(Collected data)
----

-- ==== Sys2Proof/Tests/Slice0.lean ====
section
/-! SUPPORT. Tests: the well-formedness checks refuse, the manual's worked examples and tables come out as it gives them,
and the hypotheses of every statement can be met. Every expected value is the manual's. -/

namespace Sys2Proof.Tests

set_option Elab.async false

open Sys2Proof.Machine

/-! ## Helpers -/

def hi (v : BitVec 16) : Byte := v.extractLsb' 8 8
def lo (v : BitVec 16) : Byte := v.extractLsb' 0 8

/-- A Line Stream frame of at least 64 bytes, written out from 12.2: addresses, protocol type, version, kind, stream,
epoch, payload length, payload, padding, check sequence. -/
def frame (kind : Byte) (stream epoch : BitVec 16) (payload : List Byte) : List Byte :=
  let head := [3, 0x4E, 0x5A, 0, 0, 1, 2, 0x4E, 0x5A, 0x26, 0, 9, 0xB2, 0x9E, 1, kind, hi stream, lo stream, hi epoch,
    lo epoch, 0, BitVec.ofNat 8 payload.length] ++ payload
  head ++ List.replicate (60 - head.length) 0 ++ [0xDE, 0xAD, 0xBE, 0xEF]

/-- The state a command leaves, or the state as it was when it is refused. -/
def after (c : Instr) (s : State) : State :=
  match exec c s with
  | .next t => t
  | _ => s

/-- The manual's profile of 6.11, 6.12 and 8.11: pickup 20, slope 2, excess_cap 200, leak 4, trip_level 150, burst 30,
window_len 8, irr_required 3, open_persist 6, open_floor 10, load_floor 200, v_collapse 3600, v_healthy 6500,
blind_after 2, holdoff_epochs 3; DOWNED and OPEN isolate; attempts 2, retry 3, confirm_timeout 8. -/
def profile : Vector Word 12 :=
  #v[0x00020014, 0x000400C8, 0x001E0096, 0x00060308, 0x00C8000A, 0x19640E10, 0x00000302, 0x3, 0x13, 2, 3, 8]

/-- A stream entry: identifier, scale code 6, IA 0, IB 1, IC 2, VA 3, stale limit 3, and the masks of 2.8. -/
def streamWords (id : Word) : Vector Word 6 := #v[id, 0x600, 0x00FF3210, 3, 0x39, 0x02]

/-- A VALID slot of that entry. -/
def slotIn (id : Word) (x : StreamState) : SlotState :=
  { SlotState.blank with words := streamWords id, entry := .valid, stream := x, everLocked := decide (x ≠ .acquiring) }

/-- A section entry: upstream slot 10, no downstream slot, no voltage slot, the switch slot and backup given, both
profiles 0, permit ON. -/
def sectionWords (switch backup : Word) : Vector Word 6 :=
  #v[0x0000FF0A ||| switch <<< 16 ||| backup <<< 24, 0, 0, 0x00010000, 0, 0]

def sectionIn (words : Vector Word 6) (mode : SectionMode) (next : Epoch) : SectionState :=
  { SectionState.blank with words := words, entry := .valid, mode := mode, next := next }

/-- Start-up over, the tables EMPTY, the clock UNSET. -/
def up : State := { State.reset with boot := .over, mode := .active, hazard := .normal }

/-- The same with the clock in RUN at an epoch. -/
def clocked (c : Epoch) : State :=
  { up with clock := { c := c, state := .run, announce := none, progress := .nothing, timer := some 150 } }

----

- _Work order_: Could you give again exactly the lines from the line containing "an epoch. -/" through the final line of the data above, and no others?

- _Solved exercise_:
/-- The same with the clock in RUN at an epoch. -/
def clocked (c : Epoch) : State :=
  { up with clock := { c := c, state := .run, announce := none, progress := .nothing, timer := some 150 } }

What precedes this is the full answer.